GROTON -- An association with a student-exchange program new to the area could prove beneficial for youngsters from foreign lands and local families as well as Groton-Dunstable Regional School District suffering from declining enrollment.
"This is not your typical exchange program, where some groups will bring international kids in and then send students from here to another country," said Jodi del Razo, regional manager for Sweden-based Educatius International. "It's not like that. Ours are tuition-paying international students, so they pay tuition into the school district. The tuition is based on the per-pupil cost set by the school district. The district can also be selective about who they admit to their schools. They're given portfolios of candidates to review, so they basically have to accept the students under the regular school application process. Some schools will even do a Skype interview to gauge a student's English skills. But overall, it's definitely a profit-making enterprise for the host schools, which often are facing layoffs and budget cuts, and this is just another way to bring in revenue to the school.
"Educatius is an organization that has been around for 10 years, but we just recently opened an office in Boston," continued del Razo. "We work with students from around the globe getting them into local schools. That said, Massachusetts is a pretty important state to us because students from around the world love coming here due to its many colleges and universities. For a lot of them, the goal is to come to college in the United States, so they figure if they attend high school here, they'll have a better chance of being accepted in an American college."
According to del Razo, Groton-Dunstable has 12 students assigned to the school, including those from Spain, France, Brazil, Norway, Italy, China and Vietnam, with some having been in residence since the start of the current school year and others due to arrive in January.
"Groton-Dunstable is getting such a great mix of countries," said del Razo of the exchange. "These kids are coming in and sharing their culture and their language with the community of Groton. Some of them will also befriend people here and offer opportunities for students here to visit Norway or some other country. At first, the visits will mean revenue for the school district, but later they could present other opportunities to host families."
All youngsters who qualify for the program must be between the ages of 14 and 18.
"The goal is to educate our students in the United States but also to bring culture and diversity into schools and communities," said del Razo. "We want to bring cultures together.
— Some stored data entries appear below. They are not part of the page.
-- ==== Sys2Proof/Laws/InvNetCmds.lean ====
section
/-! SUPPORT. The functions of Machine/NetCmds.lean keep the invariant. -/

namespace Sys2Proof.Machine

theorem resend_inv (id : Nat) (u : Unacked) (s : State) (h : Inv s) : Inv (resend id u s) := by
  unfold resend
  try dsimp only
  repeat' (first | (with_reducible assumption) | (with_reducible exact fun _ => rfl) | (with_reducible rfl) | intro _ | (with_reducible apply modPort_inv) | (with_reducible apply setConn_inv) | (with_reducible apply sendRelay_inv) | (with_reducible apply notePath_inv) | (with_reducible apply ite_inv) | (with_reducible apply ite_inv_snd) | (with_reducible apply ite_inv_thd) | split)

theorem peerData_inv (p : RelayPkt) (id : Nat) (c : Conn) (s : State) (h : Inv s) : Inv (peerData p id c s) := by
  unfold peerData
  try dsimp only
  repeat' (first | (with_reducible assumption) | (with_reducible exact fun _ => rfl) | (with_reducible rfl) | intro _ | (with_reducible apply refuseEntry_inv) | (with_reducible apply sendNak_inv) | (with_reducible apply takePsn_inv) | (with_reducible apply landRecv_inv) | (with_reducible apply ite_inv) | (with_reducible apply ite_inv_snd) | (with_reducible apply ite_inv_thd) | split)

theorem guestData_inv (p : RelayPkt) (id : Nat) (c : Conn) (g : Nat) (s : State) (h : Inv s) : Inv (guestData p id c g s) := by
  unfold guestData
  try dsimp only
  repeat' (first | (with_reducible assumption) | (with_reducible exact fun _ => rfl) | (with_reducible rfl) | intro _ | (with_reducible apply sendNak_inv) | (with_reducible apply takePsn_inv) | (with_reducible apply netWrite_inv) | (with_reducible apply noteImm_inv) | (with_reducible apply settleGuestRecvs_inv) | (with_reducible apply ite_inv))

theorem doData_inv (p : RelayPkt) (s : State) (h : Inv s) : Inv (doData p s) := by
  unfold doData
  try dsimp only
  repeat' (first | (with_reducible assumption) | (with_reducible exact fun _ => rfl) | (with_reducible rfl) | intro _ | (with_reducible apply sendAck_inv) | (with_reducible apply rxPacket_inv) | (with_reducible apply peerData_inv) | (with_reducible apply guestData_inv) | (with_reducible apply ite_inv) | (with_reducible apply ite_inv_snd) | (with_reducible apply ite_inv_thd) | split)

theorem reapPeer_inv (p : Peer) (s : State) (h : Inv s) : Inv (reapPeer p s) := by
  unfold reapPeer
  try dsimp only
  repeat' (first | (with_reducible assumption) | (with_reducible exact fun _ => rfl) | (with_reducible rfl) | intro _ | (with_reducible apply reapGuest_inv) | (with_reducible apply ite_inv) | (with_reducible apply ite_inv_snd) | (with_reducible apply ite_inv_thd) | split)

theorem doAck_inv (p : RelayPkt) (a : AckBody) (s : State) (h : Inv s) : Inv (doAck p a s) := by
  unfold doAck
  try dsimp only
  repeat' (first | (with_reducible assumption) | (with_reducible exact fun _ => rfl) | (with_reducible rfl) | intro _ | (with_reducible apply forEach_inv) | (with_reducible apply modPort_inv) | (with_reducible apply setConn_inv) | (with_reducible apply creditFlow_inv) | (with_reducible apply pumpConn_inv) | (with_reducible apply rxPacket_inv) | (with_reducible apply resend_inv) | (with_reducible apply reapPeer_inv) | (with_reducible apply foldl_inv) | (with_reducible apply foldl_inv_snd) | (with_reducible apply ite_inv))

theorem abandonMsg_inv (u : Unacked) (s : State) (h : Inv s) : Inv (abandonMsg u s) := by
  unfold abandonMsg
  try dsimp only
  repeat' (first | (with_reducible assumption) | (with_reducible exact fun _ => rfl) | (with_reducible rfl) | intro _ | (with_reducible apply modPorter_inv) | (with_reducible apply finishCmd_inv) | (with_reducible apply dropTx_inv) | (with_reducible apply refuseEntry_inv) | (with_reducible apply ite_inv) | (with_reducible apply ite_inv_snd) | (with_reducible apply ite_inv_thd) | split)

theorem doNak_inv (p : RelayPkt) (code : Nat) (s : State) (h : Inv s) : Inv (doNak p code s) := by
  unfold doNak
  try dsimp only
  repeat' (first | (with_reducible assumption) | (with_reducible exact fun _ => rfl) | (with_reducible rfl) | intro _ | (with_reducible apply setConn_inv) | (with_reducible apply pumpConn_inv) | (with_reducible apply loseGuestIfOpen_inv) | (with_reducible apply rxPacket_inv) | (with_reducible apply abandonMsg_inv) | (with_reducible apply ite_inv) | (with_reducible apply ite_inv_snd) | (with_reducible apply ite_inv_thd) | split)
That's an important piece of what we do. Students stay with host families who open their doors to them. The students become members of the family, which is an important part of it. They live together and become really close. It provides such a great experience for both families and students who often become lifelong friends. I was a host myself before I went to work for Educatius."
del Razo said Educatius keeps a master list of American high schools that its foreign students can review and choose from.
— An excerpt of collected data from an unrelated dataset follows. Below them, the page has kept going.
theorem doPldmCommands_inv (type : Nat) (s : State) (h : Inv s) : Inv (doPldmCommands type s) := by
  unfold doPldmCommands
  try dsimp only
  repeat' (first | (with_reducible assumption) | (with_reducible exact fun _ => rfl) | (with_reducible rfl) | intro _ | (with_reducible apply answer_inv) | (with_reducible apply pldm_inv) | (with_reducible apply ite_inv))

theorem doPldmVersion_inv (type : Nat) (s : State) (h : Inv s) : Inv (doPldmVersion type s) := by
  unfold doPldmVersion
  try dsimp only
  repeat' (first | (with_reducible assumption) | (with_reducible exact fun _ => rfl) | (with_reducible rfl) | intro _ | (with_reducible apply draw_inv) | (with_reducible apply answer_inv) | (with_reducible apply pldm_inv) | (with_reducible apply ite_inv))

theorem doSensor_inv (n : Nat) (s : State) (h : Inv s) : Inv (doSensor n s) := by
  unfold doSensor
  try dsimp only
  repeat' (first | (with_reducible assumption) | (with_reducible exact fun _ => rfl) | (with_reducible rfl) | intro _ | (with_reducible apply answer_inv) | (with_reducible apply pldm_inv) | (with_reducible apply ite_inv) | (with_reducible apply ite_inv_snd) | (with_reducible apply ite_inv_thd) | split)

theorem doStateSensor_inv (n : Nat) (s : State) (h : Inv s) : Inv (doStateSensor n s) := by
  unfold doStateSensor
  try dsimp only
  repeat' (first | (with_reducible assumption) | (with_reducible exact fun _ => rfl) | (with_reducible rfl) | intro _ | (with_reducible apply answer_inv) | (with_reducible apply pldm_inv) | (with_reducible apply ite_inv))

theorem doGetPdr_inv (r : Nat) (s : State) (h : Inv s) : Inv (doGetPdr r s) := by
  unfold doGetPdr
  try dsimp only
  repeat' (first | (with_reducible assumption) | (with_reducible exact fun _ => rfl) | (with_reducible rfl) | intro _ | (with_reducible apply answer_inv) | (with_reducible apply pldm_inv) | (with_reducible apply ite_inv) | (with_reducible apply ite_inv_snd) | (with_reducible apply ite_inv_thd) | split)

theorem doSetReceiver_inv (e : Byte) (s : State) (h : Inv s) : Inv (doSetReceiver e s) := by
  unfold doSetReceiver
  try dsimp only
  repeat' (first | (with_reducible assumption) | (with_reducible exact fun _ => rfl) | (with_reducible rfl) | intro _ | (with_reducible apply modSb_inv) | (with_reducible apply answer_inv) | (with_reducible apply pldm_inv))

theorem doEventRetry_inv (s : State) (h : Inv s) : Inv (doEventRetry s) := by
  unfold doEventRetry
  try dsimp only
  repeat' (first | (with_reducible assumption) | (with_reducible exact fun _ => rfl) | (with_reducible rfl) | intro _ | (with_reducible apply modSb_inv) | (with_reducible apply onBus_inv) | (with_reducible apply ite_inv) | (with_reducible apply ite_inv_snd) | (with_reducible apply ite_inv_thd) | split)

theorem doEventAck_inv (s : State) (h : Inv s) : Inv (doEventAck s) := by
  unfold doEventAck
  try dsimp only
  repeat' (first | (with_reducible assumption) | (with_reducible exact fun _ => rfl) | (with_reducible rfl) | intro _ | (with_reducible apply modSb_inv) | (with_reducible apply onBus_inv) | (with_reducible apply ite_inv) | (with_reducible apply ite_inv_snd) | (with_reducible apply ite_inv_thd) | split)

theorem doFwParams_inv (s : State) (h : Inv s) : Inv (doFwParams s) := by
  unfold doFwParams
  try dsimp only
  repeat' (first | (with_reducible assumption) | (with_reducible exact fun _ => rfl) | (with_reducible rfl) | intro _ | (with_reducible apply answer_inv) | (with_reducible apply pldm_inv))

theorem doRequestUpdate_inv (s : State) (h : Inv s) : Inv (doRequestUpdate s) := by
  unfold doRequestUpdate
  try dsimp only
  repeat' (first | (with_reducible assumption) | (with_reducible exact fun _ => rfl) | (with_reducible rfl) | intro _ | (with_reducible apply modSb_inv) | (with_reducible apply answer_inv) | (with_reducible apply pldm_inv) | (with_reducible apply ite_inv))

theorem inUpdate_inv (sts : List UpdState) (f : State → State) (s : State) (kf : ∀ (y0 : State), Inv y0 → Inv (f y0)) (h : Inv s) : Inv (inUpdate sts f s) := by
  unfold inUpdate
  try dsimp only
  repeat' (first | (with_reducible assumption) | (with_reducible exact fun _ => rfl) | (with_reducible rfl) | intro _ | (with_reducible apply answer_inv) | (with_reducible apply pldm_inv) | (with_reducible apply kf) | (with_reducible apply ite_inv))

theorem doPassTable_inv (n : Nat) (s : State) (h : Inv s) : Inv (doPassTable n s) := by
  unfold doPassTable
  try dsimp only
  repeat' (first | (with_reducible assumption) | (with_reducible exact fun _ => rfl) | (with_reducible rfl) | intro _ | (with_reducible apply modSb_inv) | (with_reducible apply answer_inv) | (with_reducible apply inUpdate_inv) | (with_reducible apply ite_inv))

theorem doUpdateComponent_inv (u : UpdateReq) (s : State) (h : Inv s) : Inv (doUpdateComponent u s) := by
  unfold doUpdateComponent
  try dsimp only
  repeat' (first | (with_reducible assumption) | (with_reducible exact fun _ => rfl) | (with_reducible rfl) | intro _ | (with_reducible apply modSb_inv) | (with_reducible apply modComp_inv) | (with_reducible apply answer_inv) | (with_reducible apply inUpdate_inv) | (with_reducible apply ite_inv))

theorem doFirmwareData_inv (off : Nat) (bs : List Byte) (s : State) (h : Inv s) : Inv (doFirmwareData off bs s) := by
  unfold doFirmwareData
  try dsimp only
  repeat' (first | (with_reducible assumption) | (with_reducible exact fun _ => rfl) | (with_reducible rfl) | intro _ | (with_reducible apply modSb_inv) | (with_reducible apply answer_inv) | (with_reducible apply inUpdate_inv) | (with_reducible apply ite_inv))

theorem doTransferComplete_inv (ok : Bool) (s : State) (h : Inv s) : Inv (doTransferComplete ok s) := by
  unfold doTransferComplete
  try dsimp only
  repeat' (first | (with_reducible assumption) | (with_reducible exact fun _ => rfl) | (with_reducible rfl) | intro _ | (with_reducible apply modSb_inv) | (with_reducible apply answer_inv) | (with_reducible apply inUpdate_inv))

theorem doVerifyComplete_inv (s : State) (h : Inv s) : Inv (doVerifyComplete s) := by
  unfold doVerifyComplete
  try dsimp only
  repeat' (first | (with_reducible assumption) | (with_reducible exact fun _ => rfl) | (with_reducible rfl) | intro _ | (with_reducible apply modSb_inv) | (with_reducible apply refuseFw_inv) | (with_reducible apply modComp_inv) | (with_reducible apply stageImage_inv) | (with_reducible apply answer_inv) | (with_reducible apply inUpdate_inv) | (with_reducible apply ite_inv))

theorem doApplyComplete_inv (s : State) (h : Inv s) : Inv (doApplyComplete s) := by
  unfold doApplyComplete
  try dsimp only
  repeat' (first | (with_reducible assumption) | (with_reducible exact fun _ => rfl) | (with_reducible rfl) | intro _ | (with_reducible apply modSb_inv) | (with_reducible apply answer_inv) | (with_reducible apply inUpdate_inv))

theorem endUpdate_inv (s : State) (h : Inv s) : Inv (endUpdate s) := by
  unfold endUpdate
  try dsimp only
  repeat' (first | (with_reducible assumption) | (with_reducible exact fun _ => rfl) | (with_reducible rfl) | intro _ | (with_reducible apply modSb_inv))

theorem doActivate_inv (s : State) (h : Inv s) : Inv (doActivate s) := by
  unfold doActivate
  try dsimp only
  repeat' (first | (with_reducible assumption) | (with_reducible exact fun _ => rfl) | (with_reducible rfl) | intro _ | (with_reducible apply forEach_inv) | (with_reducible apply modComp_inv) | (with_reducible apply commitImage_inv) | (with_reducible apply answer_inv) | (with_reducible apply inUpdate_inv) | (with_reducible apply endUpdate_inv) | (with_reducible apply ite_inv))

theorem doUpdateStatus_inv (s : State) (h : Inv s) : Inv (doUpdateStatus s) := by
  unfold doUpdateStatus
  try dsimp only
  repeat' (first | (with_reducible assumption) | (with_reducible exact fun _ => rfl) | (with_reducible rfl) | intro _ | (with_reducible apply answer_inv) | (with_reducible apply pldm_inv))

theorem doCancelComponent_inv (s : State) (h : Inv s) : Inv (doCancelComponent s) := by
  unfold doCancelComponent
  try dsimp only
  repeat' (first | (with_reducible assumption) | (with_reducible exact fun _ => rfl) | (with_reducible rfl) | intro _ | (with_reducible apply modSb_inv) | (with_reducible apply answer_inv) | (with_reducible apply inUpdate_inv))

theorem doCancelUpdate_inv (s : State) (h : Inv s) : Inv (doCancelUpdate s) := by
  unfold doCancelUpdate
  try dsimp only
  repeat' (first | (with_reducible assumption) | (with_reducible exact fun _ => rfl) | (with_reducible rfl) | intro _ | (with_reducible apply answer_inv) | (with_reducible apply pldm_inv) | (with_reducible apply endUpdate_inv) | (with_reducible apply ite_inv))

theorem doUpdateTimeout_inv (s : State) (h : Inv s) : Inv (doUpdateTimeout s) := by
  unfold doUpdateTimeout
  try dsimp only
  repeat' (first | (with_reducible assumption) | (with_reducible exact fun _ => rfl) | (with_reducible rfl) | intro _ | (with_reducible apply endUpdate_inv) | (with_reducible apply ite_inv))

theorem doNegotiate_inv (asym hash : Nat) (s : State) (h : Inv s) : Inv (doNegotiate asym hash s) := by
  unfold doNegotiate
  try dsimp only
  repeat' (first | (with_reducible assumption) | (with_reducible exact fun _ => rfl) | (with_reducible rfl) | intro _ | (with_reducible apply modSb_inv) | (with_reducible apply answer_inv) | (with_reducible apply spdm_inv) | (with_reducible apply ite_inv))

theorem doCapabilities_inv (s : State) (h : Inv s) : Inv (doCapabilities s) := by
  unfold doCapabilities
  try dsimp only
  repeat' (first | (with_reducible assumption) | (with_reducible exact fun _ => rfl) | (with_reducible rfl) | intro _ | (with_reducible apply draw_inv) | (with_reducible apply answer_inv) | (with_reducible apply spdm_inv))

theorem doCertificate_inv (slot off len : Nat) (s : State) (h : Inv s) : Inv (doCertificate slot off len s) := by
  unfold doCertificate
  try dsimp only
  repeat' (first | (with_reducible assumption) | (with_reducible exact fun _ => rfl) | (with_reducible rfl) | intro _ | (with_reducible apply answer_inv) | (with_reducible apply spdm_inv) | (with_reducible apply ite_inv))

theorem doChallenge_inv (slot : Nat) (nonce : BitVec 256) (s : State) (h : Inv s) : Inv (doChallenge slot nonce s) := by
  unfold doChallenge
  try dsimp only
  repeat' (first | (with_reducible assumption) | (with_reducible exact fun _ => rfl) | (with_reducible rfl) | intro _ | (with_reducible apply draw_inv) | (with_reducible apply answer_inv) | (with_reducible apply spdm_inv) | (with_reducible apply ite_inv))

theorem doMeasurements_inv (index : Nat) (nonce : Option (BitVec 256)) (s : State) (h : Inv s) : Inv (doMeasurements index nonce s) := by
  unfold doMeasurements
  try dsimp only
  repeat' (first | (with_reducible assumption) | (with_reducible exact fun _ => rfl) | (with_reducible rfl) | intro _ | (with_reducible apply draw_inv) | (with_reducible apply answer_inv) | (with_reducible apply spdm_inv) | (with_reducible apply ite_inv) | (with_reducible apply ite_inv_snd) | (with_reducible apply ite_inv_thd) | split)

theorem doUnsupported_inv (u : Unsupported) (s : State) (h : Inv s) : Inv (doUnsupported u s) := by
  unfold doUnsupported
  try dsimp only
  repeat' (first | (with_reducible assumption) | (with_reducible exact fun _ => rfl) | (with_reducible rfl) | intro _ | (with_reducible apply answer_inv) | (with_reducible apply pldm_inv) | (with_reducible apply spdm_inv) | (with_reducible apply ite_inv) | (with_reducible apply ite_inv_snd) | (with_reducible apply ite_inv_thd) | split)

end Sys2Proof.Machine
end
"Students that are with our program have school portfolios and students will look at all the schools we have and choose their top three," explained del Razo. "We then submit the student portfolios to the schools chosen by students. If the students are turned down by their first-choice school, their portfolios are then sent to their second choice."
Although del Razo did not say exactly how much money exchanges hands between Educatius and local schools, she did confirm that tuition paid by students equaled local per-pupil costs as well as room and board, with extra financing available for any unforeseen costs to host families.
"This has been our first year in Groton," del Razo said. "We are really excited that we have 12 students going to Groton-Dunstable already. That shows that the high school itself is a great school. You have to be certified in order to accept international students, and Groton-Dunstable received their approval kind of late in the game but were still able to get 12 students to pick the district. We're excited that we have a school like Groton to profile because it's going to be a high-demand school for us."
del Razo said foreign students who apply to Educatius are advised to seek out schools that offer a curriculum that comes closest to matching their interests, be it art, mathematics or technology.
But students' ambitions could never be met if it were not for the willingness of local families to open their homes to them. Still, not just any family is qualified to act as a host.
"We choose host families based on interviews and meeting with organizations like the local PTA," said del Razo. "We really like to choose families that are living in the community so that students can become part of both. All the host families have to go through an application process that includes a criminal background check on anyone over the age of 18 who is living in the home. We also do a home visit to talk to the family and tour their home. We also check references and when a family is chosen, we have a local coordinator who works with them, the students and the schools. So we're really big on supporting families and schools so that visiting students feel that they haven't been left alone. To remain in the program, visiting students must maintain a C average in school."
That said, Educatius is always on the lookout for families willing to accept students from abroad. Those interested are urged to contact del Razo either by phone at 617-543-8626 or by email at email@example.com.
Educatius is also looking to hire someone in the community to work part time as a local coordinator for the exchange program.
"The program is very personal to me because I host students myself," concluded del Razo. "The first student that I hosted was a girl from Italy who became a part of our family. When she returned to Italy, she determined to come back to Boston. This year, we picked her up at the airport and helped her move into her dorm room. She still spends Christmas and Easter with us. That's what it's all about. She's part of our family. It's emotional. I feel it's so special to have my kids explore different languages and cultures and to learn to accept others. It really is special and unique. Indirectly, it also provides us the opportunity to visit Italy and that's great too. Her parents don't speak a lick of English and we don't speak a lick of Italian. They come to visit us every year but we talk as though we're friends. It shows that this can be a very special experience. Although not all visitations are like that, when it works out that way, it's really special to families. That's why I started to work with Educatius -- because of that one girl. It's a great program."